IT Support in New Jersey & New York: (347) 351-3031 or (201) 645-1255
Patch Management: Frequently Asked Questions

General Questions About Patch Management

What is patch management?

Patch management is the process by which we determine when to install operating system and third-party updates on our customers’ workstations and servers. 

While updates are critically important for maintaining computer stability and security, any change to a computer’s software can potentially cause driver issues, crashes, and software incompatibility. Patch management entails balancing the need for security and performance improvements against the risk that updates bring.

Why is patching important?
Patching ensures that bugs and vulnerabilities found in the operating system and in other software are repaired (“patched”) promptly after they are discovered by the software vendor. So it means that computers will be more stable (less likely to crash or manifest problems) and less vulnerable to malware.

More stable computers result in a more productive workforce. Less vulnerable computers results in a lower probability of  your data or your customers’ data being hacked, encrypted by ransomware, or stolen.

Do you have to log into my computer to install patches?
Generally speaking, no! We perform patch management from our dashboard, using the RMM agent we have installed on our customers’ computers to “push” the updates that we approve to their devices.  Occasionally, if we see an issue with an update, we may need to remote into your computer directly to resolve the issue, but this is rare.
How do I know if patches are being successfully installed and which patches?
We send out monthly reports to every managed services customer with information about how many patches were allowed, blocked, or failed.

We don’t include details on which specific patches are installed because this info tends to be technical and can be confusing to the end user.

Generally, you don’t need to worry about the details of patching. That’s our job! If there is a problem with patching on one of your devices, we are immediately made aware of it and will take appropriate action.

Why does Windows show certain patches as not having been installed?
Our RMM (remote monitoring and management) agent “side-loads” updates which can bypass the Windows Update database. It’s likely that the tool you ran to view installed updates was checking the Windows Update database which wasn’t accurately showing installed updates.

It’s also possible those updates were blocked or delayed by our engineers because of performance or technical issues.

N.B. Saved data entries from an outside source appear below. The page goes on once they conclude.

/-- What a read of a unit does with an error latent in it (R493, R507): correct it, take the replica, or poison it. -/
def State.readUnit (s : State) (q u : Nat) (leaf : DWord × DWord) : State :=
  match lookupNat s.home.errors u with
  | none => s
  | some bad =>
    let tier := leafTier leaf.1
    let home := match s.reach q (64 * u) tier with
      | .home h => h
      | _ => q
    let s1 := s.modHome (fun h => { h with errors := putNat h.errors u none })
    if !bad then (if tier = 0 then s1.countEcc home 0 else s1)
    else
      let frame := (leaf.1.extractLsb' 12 40).toNat * 4096
      let repl := ((leaf.2.extractLsb' 12 40).toNat * 4096 + (64 * u - frame)) / 64
      let good := leaf.1.getLsbD 9 && lookupNat s1.home.errors repl != some true && !s1.home.poison.contains repl
      if good then
        let s0 := (if tier = 0 then s1.countEcc home 1 else s1).correctUnit q repl
        let s2 := s0.modHome (fun h => (h.copyUnit u repl).cleanUnit u)
        match s2.regionAt (64 * u) with
        | some n => s2.modRegion n (fun r => { r with replFix := satAdd r.replFix 1 })
        | none => s2
      else s1.poisonAtHome home u tier

/-- Every unit of a tile read at its home (R493, R507). -/
def State.readTile (s : State) (q tile : Nat) (leaf : DWord × DWord) : State :=
  ((s.home.errors.filter (fun e => e.1 / 64 == tile)).map Prod.fst).foldl (fun s u => s.readUnit q u leaf) s

/-! ## Leaving, room and touches -/

/-- A tile leaves the chain or the bay; dirty bytes start home and are charged to its owner (R304, R306). -/
def State.leave (s : State) (q tile : Nat) : State :=
  match (s.quarter q).copy? tile with
  | none => s
  | some c =>
    let s1 := (s.healCopy q tile c.dirty).modQuarter q (fun x => x.dropCopy tile)
    if c.dirty = 0 then s1
    else
      { s1.modQuarter q (fun x => x.chargeWback c.owner) with
        wbq := s1.wbq ++ [(c.heal c.dirty).1.wb q (BitVec.allOnes 4096)] }

/-- What make_room answers (R304). -/
inductive Room where
  | ok
  | hold
  | noins
  deriving DecidableEq, Repr

/-- The farthest chain tile that meets a test. -/
def Quarter.farthest (q : Quarter) (p : Copy → Bool) : Option Copy := q.chain.reverse.find? p

/-- The quota part of make_room, its while loop (R304). -/
def State.roomQuota (q x : Nat) : Nat → State → State × Room
  | 0, s => (s, .hold)
  | n + 1, s =>
    let k := s.quarter q
    if k.owned x < k.tileQuota x then (s, .ok)
    else
      match k.farthest (fun c => c.owner == some x && !c.moving s.cycle) with
      | some v => State.roomQuota q x n (s.leave q v.tile)
      | none => (s, if k.chain.any (fun c => c.owner == some x && c.moving s.cycle) then .hold else .noins)

/-- The capacity part of make_room (R304). -/
def State.roomCapacity (q : Nat) (s : State) : State × Room :=
  let k := s.quarter q
  if k.chain.length < k.capacity then (s, .ok)
  else
    match k.farthest (fun c => !c.moving s.cycle) with
    | some v => (s.leave q v.tile, .ok)
    | none => (s, .hold)

/-- make_room (R304). -/
def State.makeRoom (q x : Nat) (s : State) : State × Room :=
  match State.roomQuota q x ((s.quarter q).chain.length + 1) s with
  | (s1, .ok) => State.roomCapacity q s1
  | r => r

/-- n of a context's farthest chain tiles other than t and not in motion leave. -/
def State.shed (q x t : Nat) : Nat → State → State
  | 0, s => s
  | n + 1, s =>
    match (s.quarter q).farthest (fun c => c.owner == some x && c.tile != t && !c.moving s.cycle) with
    | some v => State.shed q x t n (s.leave q v.tile)
    | none => s

/-- transfer (R304). -/
def State.transfer (q t y : Nat) (s : State) : State :=
  let k := s.quarter q
  let n := k.owned y + 1 - k.tileQuota y
  let mine := (k.chain.filter (fun c => c.owner == some y && c.tile != t && !c.moving s.cycle)).length
  if n > 0 ∧ mine < n then s
  else State.shed q y t n (s.modQuarter q (fun x => x.modCopy t (fun c => { c with owner := some y })))

/-- A copy whose fill is awaited (R304). -/
def Copy.fresh (tile x : Nat) (key : Option Nat) (leaf : DWord × DWord) : Copy :=
  { tile := tile, owner := some x, keyslot := key, data := 0, valid := 0, dirty := 0, poison := 0, errs := [], filling := true,
    motion := none, queue := [], leaf := leaf }

/-- A tile at distance d moved to the front (R304, R314). -/
def Quarter.toFront (k : Quarter) (cycle d : Nat) : Quarter :=
  match k.chain[d]? with
  | none => k
  | some c =>
    let c1 := if 256 ≤ d && !c.moving cycle then { c with motion := some (cycle + 28 + d / 512) } else c
    { k with chain := c1 :: k.chain.eraseIdx d }

/-- A touch of a tile absent from the quarter (R304). -/
def State.insertTile (q tile x : Nat) (key : Option Nat) (leaf : DWord × DWord) (s : State) : State × Room :=
  match State.makeRoom q x s with
  | (s1, .ok) =>
    (s1.modQuarter q (fun k => ({ k with chain := Copy.fresh tile x key leaf :: k.chain }).chargeFill x), .ok)
  | r => r

/-- spiral_touch (R304), and R428: a touch under another key slot first makes the tile leave, in motion or not. -/
def State.touch (q tile x : Nat) (key : Option Nat) (leaf : DWord × DWord) (s : State) : State × Room :=
  let k := s.quarter q
  match k.distance? tile with
  | none => State.insertTile q tile x key leaf s
  | some d =>
    match k.chain[d]? with
    | none => (s, .hold)
    | some c =>
      if c.keyslot != key then State.insertTile q tile x key leaf (s.leave q tile)
      else
        let s1 := s.modQuarter q (fun k => k.toFront s.cycle d)
        (if c.owner = some x then s1 else State.transfer q tile x s1, .ok)

/-- A chain that the bay has made too long: the farthest tile not in motion leaves (R307). -/
def State.fitChain (q : Nat) (s : State) : State :=
  let k := s.quarter q
  if k.chain.length ≤ k.capacity then s
  else
    match k.farthest (fun c => !c.moving s.cycle) with
    | some v => s.leave q v.tile
    | none => s

/-- SPIN of a tile that is not peer memory (R307): the result, or none where the SPIN is admitted again in the next
cycle. Two points are the model's (DESIGN CHOICE, log 86): a stranded tile, which stands in the bay though no context pins it, answers its slot as a
pinned one does; and a context of tile quota 0, whose SPINs R305 answers 0xFFFFFFFD, meets the checks of R307 in their order, so that a tile
pinned already answers its slot and a full bay 0xFFFFFFFE. -/
def State.pin (q tile x : Nat) (key : Option Nat) (leaf : DWord × DWord) (s : State) : State × Option Nat :=
  let k := s.quarter q
  match k.slotOf tile with
  | some n => (s, some (0x80000000 + n))
  | none =>
    match k.bay.findIdx? (fun e => e.isNone) with
    | none => (s, some 0xFFFFFFFE)
    | some slot =>
      let here := k.chain.find? (fun c => c.tile == tile)
      let mine := match here with
        | some c => c.owner == some x
        | none => false
      -- what the quota part of make_room would answer, without its effect
      let room := (State.roomQuota q x (k.chain.length + 1) s).2
      if k.pinQuota x ≤ k.pinnedBy x ∨ k.tileQuota x = 0 ∨ (mine = false ∧ room ≠ .ok) then (s, some 0xFFFFFFFD)
      else
        match here with
        | some c =>
          if k.chain.length - 1 ≥ k.capacity ∧ (k.chain.all (fun v => v.tile == tile || v.moving s.cycle)) then (s, none)
          else
            let s1 := if mine then s
              else State.shed q x tile (k.owned x + 1 - k.tileQuota x) s
            let s2 := s1.modQuarter q (fun k =>
              { k with chain := k.chain.filter (fun v => v.tile != tile),
                       flush := k.flush.map (fun ts => ts.filter (fun t => t != tile)),
                       bay := k.bay.set slot (some ({ c with owner := some x }, some x)) })
            (State.fitChain q s2, some (0x80000000 + slot))
        | none =>
          match State.makeRoom q x s with
          | (s1, .ok) =>
            let s2 := s1.modQuarter q (fun k =>
              ({ k with bay := k.bay.set slot (some (Copy.fresh tile x key leaf, some x)) }).chargeFill x)
            (State.fitChain q s2, some (0x80000000 + slot))
          | _ => (s, none)

/-- SUNPIN (R272, R308): by the pinning context alone, back to distance 0 with no make_room. -/
def State.unpin (q tile x : Nat) (s : State) : State :=
  let k := s.quarter q
  match k.slotOf tile with
  | none => s
  | some n =>
    match k.bay.getD n none with
    | some (c, p) =>
      if p = some x then s.modQuarter q (fun k => { k with bay := k.bay.set n none, chain := c :: k.chain }) else s
    | none => s

/-- SBYP (R310): an entry set, the oldest replaced in a full table. -/
def Quarter.setBypass (k : Quarter) (e : ByEntry) : Quarter :=
  if k.bypassed e.tile then k
  else { k with bypass := (if Config.bypassEntries ≤ k.bypass.length then k.bypass.drop 1 else k.bypass) ++ [e] }

/-- SCLR (R310). -/
def Quarter.clearBypass (k : Quarter) (tile : Nat) : Quarter :=
  { k with bypass := k.bypass.filter (fun e => e.tile != tile) }

/-- SDIST's result (R272); a stranded tile answers its slot as a pinned one does (DESIGN CHOICE, log 86). -/
def Quarter.distResult (k : Quarter) (tile : Nat) : Nat :=
  match k.slotOf tile with
  | some n => 0x80000000 + n
  | none =>
    match k.distance? tile with
    | some d => d
    | none => 0xFFFFFFFF

/-! ## Bytes of copies -/

/-- Byte positions of a mask as bit positions of a tile's data. -/
def spread (mask : BitVec 4096) : BitVec 32768 :=
  if mask = BitVec.allOnes 4096 then BitVec.allOnes 32768
  else if mask = 0 then 0
  else BitVec.ofNat 32768 ((List.range 4096).foldl (fun acc i => if mask.getLsbD i then acc + 255 * 2 ^ (8 * i) else acc) 0)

Why does my computer have to reboot after patching?
Often, a Windows update requires a restart (or “reboot”) of the computer in order to complete the installation of the patch or patches. Delaying the restart can lead to instability in the system until the restart is completed.
I turn my computer off regularly. Isn't this as good as a restart?
Surprisingly, the answer is no. Some patches installations do not complete when the computer is shut down completely and turned back on. Either the computer must automatically reboot (based on our patch policies) or a user must choose the “Restart” option in order for patching to complete.

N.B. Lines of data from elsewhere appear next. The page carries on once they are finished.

/-- The effect of an admitted write. -/
def State.regPut (s : State) (a : RegAcc) (n : Nat) (v : DWord) : State :=
  let q := quarterOf a.core
  let k := (s.core a.core).regs
  let onRegs (f : CoreRegs → CoreRegs) : State := s.modCore a.core (fun c => { c with regs := f c.regs })
  let kept (f : CoreRegs → CoreRegs) : State := s.modCore a.core (fun c => ({ c with regs := f c.regs }).store)
  let onDbg (f : CoreDbg → CoreDbg) : State := s.modDbg a.core f
  if perGroup n then
    match a.ref with
    | some r => s.modGroup r (fun g => g.writeReg n v)
    | none => s
  else
    match n with
    | 0x100 => s.broleWrite a.core v
    | 0x101 => s.pipeRatioWrite a.core v
    | 0x103 => s.modCore a.core (fun c => ({ c with clk := { c.clk with curLimNext := some (v.extractLsb' 0 20) } }).store)
    | 0x105 => s.modQuarter q (fun x => { x with rateNext := some (v.extractLsb' 0 4) })
    | 0x106 => onRegs (fun r => { r with brrej := r.brrej && !v.getLsbD 16 })
    | 0x201 => kept (fun r => { r with spCtxSel := v.extractLsb' 0 6 })
    | 0x202 => s.putCmd a.core n q (k.spCtxSel ++ v.extractLsb' 0 58)
    | 0x207 => s.modQuarter q (fun x => { x with budget := v.extractLsb' 0 11 })
    | 0x208 => if (s.quarter q).flush.isSome then s else s.putCmd a.core n q v
    | 0x300 => kept (fun r => { r with pqSel := v.extractLsb' 0 2 })
    | 0x301 => s.putCmd a.core n k.pqSel.toNat v
    | 0x302 => s.putCmd a.core n (s.polderOf k.pqSel.toNat) v
    | 0x303 => s.modPart k.pqSel.toNat (fun x => { x with passNext := some (v.extractLsb' 0 4 ||| ((1#4) <<< k.pqSel.toNat)) })
    | 0x330 => kept (fun r => { r with rgSel := v.extractLsb' 0 8 })
    | 0x331 => s.modRegion k.rgSel.toNat (fun r => if r.state = .fenced then { r with base := v.extractLsb' 30 22 } else r)
    | 0x332 => s.modRegion k.rgSel.toNat (fun r => r.writeCfg v)
    | 0x333 => if s.rgBusy k.rgSel.toNat a.core then s else s.putCmd a.core n k.rgSel.toNat v
    | 0x335 => s.putCmd a.core n k.rgSel.toNat v
    | 0x404 => s.thset v
    | 0x408 => kept (fun r => { r with retIdle := v.extractLsb' 8 24, retEnable := v.getLsbD 0 })
    | 0x500 => kept (fun r => { r with frSel := v.extractLsb' 0 5 })
    | 0x508 =>
      match a.ref with
      | some r => s.modTeam r.team (fun t => { t with fr := { t.fr with tvValid := v.getLsbD 63, tvOffset := v.extractLsb' 0 32 } })
      | none => s
    | 0x608 => s.stopWrite v
    | 0x610 =>
      let s1 := if v.getLsbD 62 then s.lcrClear a.core else s
      s1.modDbg a.core (fun d => { d with lcrEn := v.getLsbD 63, lcrCtx := v.extractLsb' 0 6 })
    | 0x611 => onDbg (fun d => { d with lcrBin := v.extractLsb' 4 5, lcrClass := v.extractLsb' 0 3 })
    | 0x630 => onDbg (fun d => { d with selCore := v.extractLsb' 16 8, selSlot := v.extractLsb' 8 5, selGroup := v.extractLsb' 0 6 })
    | 0x631 => s.dbgCmd a.core a.level v
    | 0x632 => s.modDbg a.agent (fun d => { d with data := v })
    | 0x650 => onDbg (fun d => { d with trcEn := v.getLsbD 63, trcAddr := v.extractLsb' 12 40, trcLog := v.extractLsb' 0 4 })
    | 0x702 => s.featonWrite (s.polderOf q) 0 v
    | 0x703 => s.featonWrite (s.polderOf q) 1 v
    | 0x704 => if v.getLsbD 0 then s.modPolder (s.polderOf q) (fun x => { x with featRej := false }) else s
    | n =>
      if 0x308 ≤ n ∧ n ≤ 0x317 then s.putCmd a.core n k.pqSel.toNat v
      else if 0x600 ≤ n ∧ n ≤ 0x603 then onDbg (fun d => { d with bp := d.bp.set (n - 0x600) (v &&& 0x8000003FFFFFFFFF) })
      else if 0x620 ≤ n ∧ n ≤ 0x62F then onDbg (fun d => { d with ranges := d.ranges.set (n - 0x620) (v &&& 0xBFFFFFFF3FFFFFFF) })
      else if 0x640 ≤ n ∧ n ≤ 0x64F then onDbg (fun d => { d with buf := d.buf.set (n - 0x640) (v.extractLsb' 0 32) })
      else s

/-- A write of a register by a word: none where it raises ILLOP. -/
def State.regWrite (s : State) (a : RegAcc) (n : Nat) (v : DWord) : Option State :=
  if s.regAdmits a n true then
    match s.shared a.core n with
    | none => some (s.regPut a n v)
    | some (num, unit) =>
      if s.regLog.any (fun w => w.1 == num && w.2.1 == unit && decide (w.2.2 < a.core)) then some s
      else some ({ s with regLog := (num, unit, a.core) :: s.regLog }.regPut a n v)
  else none
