-- ==== Sys2Proof/Machine/EvLinks.lean ====
section
/-! DEFINITION. The Breson links and the requests of peers (11 R355, 16 R436, R437, R445, 19 R494, R495). -/
namespace Sys2Proof.Machine

/-! ## Links (R495) -/

/-- FLIT_RECEIVE: a good flit in order is acknowledged; any other is asked for again. -/
def execFlitReceive (link seq : Nat) (good : Bool) (s : State) : Out :=
  .next (s.modLink link (fun l =>
    if l.up && good && l.rxSeq == BitVec.ofNat 12 seq then { l with rxSeq := l.rxSeq + 1, tries := 0 } else l))

/-- REPLAY: a flit not acknowledged is sent again, eight times at most. -/
def execReplay (link : Nat) (s : State) : Out :=
  .next (s.modLink link (fun l => if l.up && decide (l.tries < 8) then { l with replays := satAdd l.replays 1, tries := l.tries + 1 } else l))

/-- LINK_RETRAIN: after eight replays of a flit without success the link is down until it is trained again, and its traffic goes elsewhere (R494). -/
def execLinkRetrain (link : Nat) (s : State) : Out :=
  .next (s.modLink link (fun l => if l.up && decide (8 ≤ l.tries) then { l with up := false, retrains := satAdd l.retrains 1, tries := 0 } else l))

/-- LINK_TRAINED (R495, R510). -/
def execLinkTrained (link : Nat) (s : State) : Out :=
  .next (if s.feature (s.polderOf (link / 4)) 16 then s.modLink link (fun l => { l with up := true, held := false, tries := 0 }) else s)

/-- HOLD. -/
def execHold (link : Nat) (s : State) : Out :=
  .next (s.modLink link (fun l => if l.up then { l with held := true, holds := satAdd l.holds 1 } else l))

/-- GO. -/
def execGo (link : Nat) (s : State) : Out := .next (s.modLink link (fun l => { l with held := false }))

/-! ## Requests of peers (R436) -/

/-- PEER_REQUEST (R436): over a link that is up. -/
def execPeerRequest (link kind asid va n value : Nat) (s : State) : Out :=
  .next (if s.linkUp link then (s.peerAsk link kind asid va n value).sweep else s)

end Sys2Proof.Machine
end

Do the computers have to be left on every night?
It depends on what kind of computer you have.

  • Windows towers and all-in-ones, as well as all Macs, should be left turned on every night. The reason for this is that regular maintenance (as well as occasional emergency patches) is scheduled to occur at this time. If you’re concerned about energy usage, we encourage you to turn off the screen.
  • Rather than patching and rebooting laptops at night, we complete patching during the day, and the user is prompted to reboot. After five reboot prompts (one every day for five days), the machine will force re-boot, which means it will restart without waiting for you to give permission. To avoid being prompted or having your laptop force a restart, we encourage you to restart your laptop regularly. Please note that, for patching purposes, restarting is not the same as shutting down and starting up your computer. You must actually choose the “Restart” option on your laptop in order for patching to complete.

Why are laptops treated differently from tower and all-in-one workstations?

Laptops are often taken home by users and either used at night or left powered off or in sleep mode. For this reasons, patching them at night can often fail. If patching succeeds, the restart that is required is often inconvenient for the user, who may be using the laptop after hours.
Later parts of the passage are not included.